Highlights & Insights

  • Ingenious KeyChain Data Construction: By introducing a "find the question before answering" structure at the data level, planning capabilities emerge naturally. This approach can be transferred to other tasks requiring structural reasoning—incentivizing reasoning through data design rather than explicit instruction.
  • Short-to-Long Generalization: Generalizing from 16K to 128K is a significant finding, suggesting that reasoning patterns once learned are length-invariant. This drastically reduces the cost of long-context RL training.
  • Two-way Substring Matching: A simple yet effective reward design that addresses answer diversity in QA without the overhead or reward-hacking risks of an LLM-as-a-judge.
  • Multi-stage Curriculum Learning: The "warm-up → KeyChain → hard-mining" strategy is highly practical. Specifically, the Stage II hard-mining strategy prevents computational waste on mastered samples.

Limitations & Future Work

  • Limited Task Scope: Evaluation is primarily focused on QA (LongBench, NarrativeQA); long-document summarization and cross-document reasoning require further testing.
  • Fixed Training Length (16K): While 16K to 128K generalization is effective, performance on extreme lengths (256K, 1M) is unverified.
  • Synthetic Nature of KeyChain: UUID chains are artificial. Investigating more natural variants of information-tracing tasks is a potential direction.
  • Architecture Coverage: Experiments were conducted only on the Qwen series; generalization to LLaMA or Mistral remains to be seen.
  • Behavioral Analysis: Further study is needed on the stability of the emergent "plan-retrieve-reason-recheck" pattern and failure case patterns.
  • vs QwenLong-L1: QwenLong-L1 utilized 60K context RL on R1-distill-Qwen-32B with only a +4.6% gain.

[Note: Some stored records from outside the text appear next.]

-- ==== Sys2Proof/Safety.lean ====
section
/-! DEFINITION. What counts as a safe run, the invariant of the machine, and the terms the claims use:
the bytes still owed to the line, the strobes of the output ports, and the codes of a handoff. -/

namespace Sys2Proof.Machine

/-- A fault outcome of the block: a sticky error or the halt. A claim about emitted bytes takes these as
excluded (60_exceptions.md R212, R215; 30_encoding.md R75 with 92_eei_decisions.md D20). -/
def faulted (s : State) : Bool := s.errIllegal || s.errBuildBusy || s.halted

/-- k steps, stopping at the first fault or refusal: Host.Core.run of this machine, written over State. -/
def runSteps : Nat → State → Outcome
  | 0, s => .next s
  | k + 1, s =>
    match step s with
    | .next t => runSteps k t
    | .fault r => .fault r
    | .refused r => .refused r

/-- A run of k steps that ends in a state with no fault outcome recorded. -/
def safeRun (k : Nat) (s : State) : Prop :=
  ∃ t, runSteps k s = .next t ∧ faulted t = false

/-- The event records of EVT_CONV_DONE, EVT_BYTE_READY and EVT_TX_TAKE (30_encoding.md R78). -/
def convDoneRecord (codeI codeV : Code) : EventRecord := ⟨0x2#4, codeV ++ codeI⟩

def byteReadyRecord : EventRecord := ⟨0x3#4, 0#32⟩

def txTakeRecord : EventRecord := ⟨0x4#4, 0#32⟩

/-- The consumer can issue a command that takes effect: it does not wait, and the block is not halted. -/
def mayAct (s : State) : Prop := s.waiting = false ∧ s.halted = false

/-- A command given now has no effect: the consumer waits (no step, which exec shows by answering the same
state: log entry 5) or the block is halted. -/
def blocked (s : State) : Prop := s.waiting = true ∨ s.halted = true

/-- The frame PKT holds: its first FRAME_LEN bytes. -/
def frameOf (s : State) : List Byte := memTake s.pkt s.cfg.frameLen

/-- The byte the transport has accepted and not yet put on the line. -/
def inFlight (s : State) : List Byte := if s.txEmpty then [] else [s.txHold]

/-- The bytes of the frame in progress that are still to be emitted. -/
def unsent (s : State) : List Byte :=
  match s.txState with
  | .idle => []
  | .sending => (frameOf s).drop s.txCursor.toNat

/-- The line as it will read once the frame in progress is out. -/
def byteStream (s : State) : List Byte := s.txLine ++ inFlight s ++ unsent s

/-- The bytes of the tx_data strobes, in order. -/
def txStrobes : List Output → List Byte
  | [] => []
  | .txData b :: os => b :: txStrobes os
  | .convStart :: os => txStrobes os
  | .regData _ :: os => txStrobes os
  | .wake :: os => txStrobes os

/-- The number of conv_start pulses. -/
def convStarts : List Output → Nat
  | [] => 0
  | .convStart :: os => convStarts os + 1
  | .txData _ :: os => convStarts os
  | .regData _ :: os => convStarts os
  | .wake :: os => convStarts os

/-- The number of wake strobes. -/
def wakes : List Output → Nat
  | [] => 0
  | .wake :: os => wakes os + 1
  | .txData _ :: os => wakes os
  | .regData _ :: os => wakes os
  | .convStart :: os => wakes os

/-- PKT holds a frame of BUILD: marker, checksum, padding (42_framer.md R143). -/
structure IsFrame (c : Config) (m : Memory) : Prop where
  marker : memRead m 0 = 0xA5#8
  checksum : memRead m 5 = crc8 c.crcXorOut (memTake m 5)
  padding : c.padLen = .two → memRead m 6 = c.padByte ∧ memRead m 7 = c.padByte

/-- The invariant of the machine. -/
structure BlockInv (s : State) : Prop where
  /-- TXIE = 1 exactly when TX_STATE = Sending (43_transmitter.md R165) -/
  notify : s.txie = true ↔ s.txState = .sending
  /-- Idle implies TX_CURSOR = 0 (R165) -/
  idleCursor : s.txState = .idle → s.txCursor = 0#4
  /-- Sending implies 1 <= TX_CURSOR <= FRAME_LEN - 1 (R165) -/
  sendingCursor : s.txState = .sending →
    1 ≤ s.txCursor.toNat ∧ s.txCursor.toNat ≤ s.cfg.frameLen - 1
  /-- PKT is in canonical form (log entry 7) -/
  canonical : s.pkt.wf = true
  /-- the bytes from FRAME_LEN on always hold 0x00 (10_state.md R26) -/
  tail : ∀ a, s.cfg.frameLen ≤ a → memRead s.pkt a = 0x00#8
  /-- PKT holds its reset contents or a frame of BUILD (42_framer.md R143) -/
  contents : (∀ a, memRead s.pkt a = 0x00#8) ∨ IsFrame s.cfg s.pkt
  /-- the transport loses, reorders and duplicates no byte (60_exceptions.md R222) -/
  lossless : txStrobes s.outputs = s.txLine ++ inFlight s

/-- The codes of the latest completion are unread, or the consumer's snapshot holds them
(20_memory.md R63). -/
def handedOver (codeI codeV : Code) (s : State) : Prop :=
  s.rawI = codeI ∧ s.rawV = codeV ∧
    (s.ready = true ∨ (s.sampleI = codeI ∧ s.sampleV = codeV))

/-- A turn that neither resets the machine nor carries a completion. -/
def keepsRaw : Turn → Bool
  | .consumer => true
  | .observe _ => true
  | .event r => r.ev != 0x2#4
  | .reset => false

/-- n times: the transport takes its byte, then asks for the next. -/
def transportRounds : Nat → List Turn
  | 0 => []
  | n + 1 => .event txTakeRecord :: .event byteReadyRecord :: transportRounds n

/-- Two states agree on everything but the agents' bookkeeping (the turns to come and the consumer's
position) and the record of output strobes. -/
def sameBlock (s t : State) : Prop :=
  t = { s with schedule := t.schedule, progPos := t.progPos, outputs := t.outputs }

end Sys2Proof.Machine
end

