-- ==== Sys2Proof/Tests/Slice0.lean ====
section
/-! SUPPORT. Own tests: words written from the spec's encodings, one-step examples with the values of
95_test_vectors.md, and a witness for the hypotheses of every statement that has some. -/

namespace Sys2Proof.Tests

open Sys2Proof.Machine

/-! ### Helpers -/

/-- The example parameter set EX of 95_test_vectors.md. -/
def exParams : Params where
  iNum := 1000
  iDen := 50
  vNum := 11
  vDen := 5
  utbBase := 0

def exConfig : Config := ⟨exParams, by decide⟩

def rawConfig : Config := ⟨{ exParams with sendRaw := true }, by decide⟩

def padConfig : Config := ⟨{ exParams with padLen := .two }, by decide⟩

def debugConfig : Config := ⟨{ exParams with fixedDebugFields := true }, by decide⟩

/-- The state after reset under EX. -/
def ex : State := State.resetWith exConfig

/-- An outcome is a next state with a property. -/
def answers (o : Outcome) (p : State → Bool) : Bool :=
  match o with
  | .next t => p t
  | .fault _ => false
  | .refused _ => false

/-- The consumer's next access is a command word, and the next turn is the consumer's. -/
def writing (w : Word) (s : State) : State :=
  { s with program := [.write 0#6 w], progPos := 0, schedule := [.consumer] }

/-- The next turn is an event. -/
def driving (r : EventRecord) (s : State) : State := { s with schedule := [.event r] }

/-- PKT of V-F1: A5 00 02 00 01 CF. -/
def vF1 : Memory := [(0, 0xA5#8), (2, 0x02#8), (4, 0x01#8), (5, 0xCF#8)]

/-! ### WellFormed: each check refuses an ill-formed term (V-E9, V-E10, V-E11, V-K7) -/

theorem test_span_seven_refused_at_six : (Instr.crcSpan 7#16).wellFormed 6 = false := by decide

theorem test_span_nine_refused_at_eight : (Instr.crcSpan 9#16).wellFormed 8 = false := by decide

theorem test_span_seven_allowed_at_eight : (Instr.crcSpan 7#16).wellFormed 8 = true := by decide

theorem test_config_result_range_refused :
    Config.of? { exParams with iNum := 100000, iDen := 1 } = none := by decide

theorem test_config_zero_divisor_refused :
    Config.of? { exParams with vDen := 0 } = none ∧ Config.of? { exParams with iDen := 0 } = none ∧
      Config.of? { exParams with fullScale := 0 } = none := by decide

theorem test_config_code_bits_refused :
    Config.of? { exParams with codeBits := 17 } = none ∧
      Config.of? { exParams with codeBits := 0 } = none := by decide

theorem test_config_ex_legal : (Config.of? exParams).isSome = true := by decide

/-! ### Decoding: words written bit by bit from 30_encoding.md R70 and R72, IMM16, RSV, OP -/

theorem test_decode_nop :
    decodeCommand 6 0b0000000000000000_00000000_00000000#32 = .ok .nop := by rfl

theorem test_decode_consume :
    decodeCommand 6 0b0000000000000000_00000000_00000001#32 = .ok .consume := by rfl

theorem test_decode_convI :
    decodeCommand 6 0b0000000000000000_00000000_00000010#32 = .ok .convI := by rfl

theorem test_decode_convV :
    decodeCommand 6 0b0000000000000000_00000000_00000011#32 = .ok .convV := by rfl

theorem test_decode_convIImm :
    decodeCommand 6 0b1111111111111111_00000000_00000100#32 = .ok (.convIImm 0xFFFF#16) := by rfl

theorem test_decode_convVImm :
    decodeCommand 6 0b0001001000110100_00000000_00000101#32 = .ok (.convVImm 0x1234#16) := by rfl

theorem test_decode_build :
    decodeCommand 6 0b0000000000000000_00000000_00000110#32 = .ok .build := by rfl

theorem test_decode_startSend :
    decodeCommand 6 0b0000000000000000_00000000_00000111#32 = .ok .startSend := by rfl
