-- ==== Sys2Proof/Machine/Store.lean ====
section
/-! DEFINITION. The Store Controller: record checks, the pages a job writes, the job queue, and the course of a job
(chapter 12, R177 to R183, R190; layouts 13, section 13.5). -/

namespace Sys2Proof.Machine

/-! ### The record check (R179) -/

/-- The sum, modulo 65536, of a record's 16-bit words, each most significant byte first. -/
def wordSum : List Byte → Half
  | hi :: lo :: rest => (hi ++ lo) + wordSum rest
  | _ => 0

/-- A record passes its check when its words sum to A55Ah. -/
def passesCheck (record : List Byte) : Bool := wordSum record == 0xA55A

/-- A page from its first 30 bytes: the check word set so that the page passes. -/
def sealPage (body : List Byte) : List Byte := body ++ bytesOf 2 ((0xA55A : Half) - wordSum body).toNat

/-! ### Composing pages -/

/-- Fourteen bytes of a purchase entry; a free entry is zeros; an absent sequence number is written as 0, and the title code is
not written (R190). The remaining rental seconds are the end less the seconds count, or 0 if the end has passed (R182). -/
def purchaseEntry (now : Nat) : Option Purchase → List Byte
  | none => bytesOf 14 0
  | some p =>
    bytesOf 2 p.event.toNat ++ bytesOf 2 (p.rating * 4096 + p.service.toNat) ++ bytesOf 3 p.amount
      ++ bytesOf 3 (p.rentalEnd - now) ++ bytesOf 4 (p.sequence.getD 0)

/-- Page 10 + k: the stay page number and purchase entries 2k and 2k + 1 (12, section 12.2). -/
def purchasePage (s : State) (number : Half) (k : Nat) : PageWrite where
  page := 10 + k
  bytes := sealPage (bytesOf 2 number.toNat ++ purchaseEntry s.time.seconds s.account.purchases[2 * k]?
    ++ purchaseEntry s.time.seconds s.account.purchases[2 * k + 1]?)

def pinNumber (p : Pin) : Nat := ((p.first * 16 + p.second) * 16 + p.third) * 16 + p.fourth

/-- Page 9, the stay header page; a field that is absent is written as 0 (R191). -/
def stayHeaderPage (s : State) (number : Half) : PageWrite where
  page := 9
  bytes :=
    let y := s.account.stay
    let presence := (if s.decoder.lastNumber.isSome then 1 else 0) + (if y.nightIndex.isSome then 2 else 0)
      + (if s.lock.pin.isSome then 4 else 0)
    sealPage (bytesOf 1 (if y.state = .occupied then 1 else 0) ++ bytesOf 1 presence ++ bytesOf 2 number.toNat
      ++ bytesOf 2 y.number.toNat ++ bytesOf 2 (s.decoder.lastNumber.getD 0).toNat ++ bytesOf 3 y.granted
      ++ bytesOf 3 y.remaining ++ bytesOf 3 y.spent ++ bytesOf 3 y.nightCeiling ++ bytesOf 3 y.nightSpent
      ++ bytesOf 2 (y.nightIndex.getD 0).toNat ++ bytesOf 1 s.lock.roomCeiling ++ bytesOf 1 s.lock.defaultCeiling
      ++ bytesOf 1 s.lock.guestCeiling ++ bytesOf 2 ((s.lock.pin.map pinNumber).getD 0))

/-- The page of the journal slot of a sequence number: slot s mod 64 (12, section 12.2). -/
def journalPage (sequence : Nat) : Nat := 18 + sequence % 64

/-- A journal slot: the record without its stored flag (R182). -/
def journalSlotPage (r : ChargeRecord) : PageWrite where
  page := journalPage r.sequence
  bytes := sealPage (bytesOf 4 r.sequence ++ bytesOf 2 r.stay.toNat ++ bytesOf 2 r.event.toNat ++ bytesOf 4 r.title.toNat
    ++ bytesOf 4 r.amount ++ bytesOf 2 r.base ++ bytesOf 1 r.percent ++ bytesOf 1 r.tax ++ bytesOf 1 r.tariffClass
    ++ bytesOf 1 (if r.clock.isSome then 1 else 0)
    ++ bytesOf 2 ((r.clock.map fun c => c.day.toNat).getD 0) ++ bytesOf 2 ((r.clock.map Moment.minute).getD 0)
    ++ bytesOf 4 0)

/-- The mark page. -/
def markPage (mark : Nat) : PageWrite where
  page := 8
  bytes := sealPage (bytesOf 4 mark ++ bytesOf 26 0)

/-! ### Requests for jobs (R181) -/

/-- The queue's places. -/
def queuePlaces : Nat := 8

/-- Whether a request finds a queue: not in FAULT and not in ABSENT (R164, R178). -/
def storeUsable (s : State) : Bool := s.store.state == .ready || s.store.state == .busy

/-- A request joins the end of the queue, or is held over where the queue is full and none of its kind is held over. -/
def joinQueue (j : Job) (h : HeldJob) (s : State) : State :=
  if j ∈ s.store.queue then s
  else if s.store.queue.length < queuePlaces then { s with store := { s.store with queue := s.store.queue ++ [j] } }
  else if h ∈ s.store.heldOver then s
  else { s with store := { s.store with heldOver := s.store.heldOver ++ [h] } }

def requestStay (s : State) : State := if storeUsable s then joinQueue .stay .stay s else s

def requestMark (s : State) : State := if storeUsable s then joinQueue .mark .mark s else s

/-- A JOURNAL job joins the end of the queue; check 9 of the commit has seen to its place (R181). -/
def requestJournal (r : ChargeRecord) (s : State) : State :=
  if storeUsable s then { s with store := { s.store with queue := s.store.queue ++ [.journal r] } } else s

/-- A rise of the stay generation, which requests a STAY job (R152). -/
def raiseGeneration (s : State) : State :=
  requestStay { s with account := { s.account with generation := s.account.generation + 1 } }

/-! ### The course of a job -/

/-- A change of the store state marks line 0, with attention at the entry into FAULT (R174, R180). -/
def setStoreState (x : StoreState) (s : State) : State :=
  if s.store.state = x then s
  else markLine 0 (x == .fault) { s with store := { s.store with state := x } }

def setInFlight (f : Option InFlight) (s : State) : State := { s with store := { s.store with inFlight := f } }

/-- A job takes its snapshot and its first page write begins (R182). A STAY job raises the stay page number by 1. -/
def launchJob (j : Job) (s : State) : State :=
  match j with
  | .stay =>
    let n := s.store.pageNumber + 1
    { s with store := { s.store with
        pageNumber := n
        inFlight := some {
          report := .stay s.account.generation
          current := purchasePage s n 0
          later := [purchasePage s n 1, purchasePage s n 2, purchasePage s n 3, purchasePage s n 4, purchasePage s n 5,
            purchasePage s n 6, purchasePage s n 7, stayHeaderPage s n] } } }
  | .journal r => setInFlight (some { report := .journal r.sequence, current := journalSlotPage r, later := [] }) s
  | .mark => setInFlight (some { report := .mark, current := markPage s.journal.mark, later := [] }) s

def HeldJob.job : HeldJob → Job
  | .stay => .stay
  | .mark => .mark

/-- The oldest waiting job leaves the queue and begins; the request first held over takes the place it frees (R181, R182). -/
def beginJob (s : State) : State :=
  match s.store.queue with
  | [] => s
  | j :: rest =>
    let joined := rest ++ (s.store.heldOver.take 1).map HeldJob.job
    setStoreState .busy
      (launchJob j { s with store := { s.store with queue := joined, heldOver := s.store.heldOver.drop 1 } })

/-- A job begins when the queue is not empty, no job is in flight, the store state is READY or BUSY, and the mode is RUN
(R182). Taken at the end of an event that requested a job (log 25). -/
def startJob (s : State) : State :=
  if s.path.mode = .run ∧ s.store.inFlight = none ∧ storeUsable s then beginJob s else s

/-- After a completion: the next waiting job begins in the same event, or the state returns to READY (R180, R183). -/
def nextJob (s : State) : State :=
  let s := setInFlight none s
  if s.store.queue = [] then setStoreState .ready s else beginJob s

end Sys2Proof.Machine
end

LoongRL-7B outperforms it by +2.3% using only 16K training, highlighting the importance of KeyChain data quality.
  • vs R1-Distill Series: R1 distilled models often degrade in long-context scenarios (e.g., 7B model -17.7%) because the distilled long CoT data focuses on short-context logic and lacks long-context-specific retrieval-reasoning patterns.

Rating

  • Novelty: ⭐⭐⭐⭐ KeyChain data construction is highly creative, though the GRPO framework is established.
  • Experimental Thoroughness: ⭐⭐⭐⭐⭐ Comprehensive comparisons (including o3-mini, R1), extensive ablation, and 128K generalization/NIAH tests.
  • Writing Quality: ⭐⭐⭐⭐⭐ Clear motivation, professional methodology description, and intuitive visualizations.
  • Value: ⭐⭐⭐⭐⭐ Provides an efficient and reproducible solution for long-context LLM reasoning; KeyChain construction is widely applicable.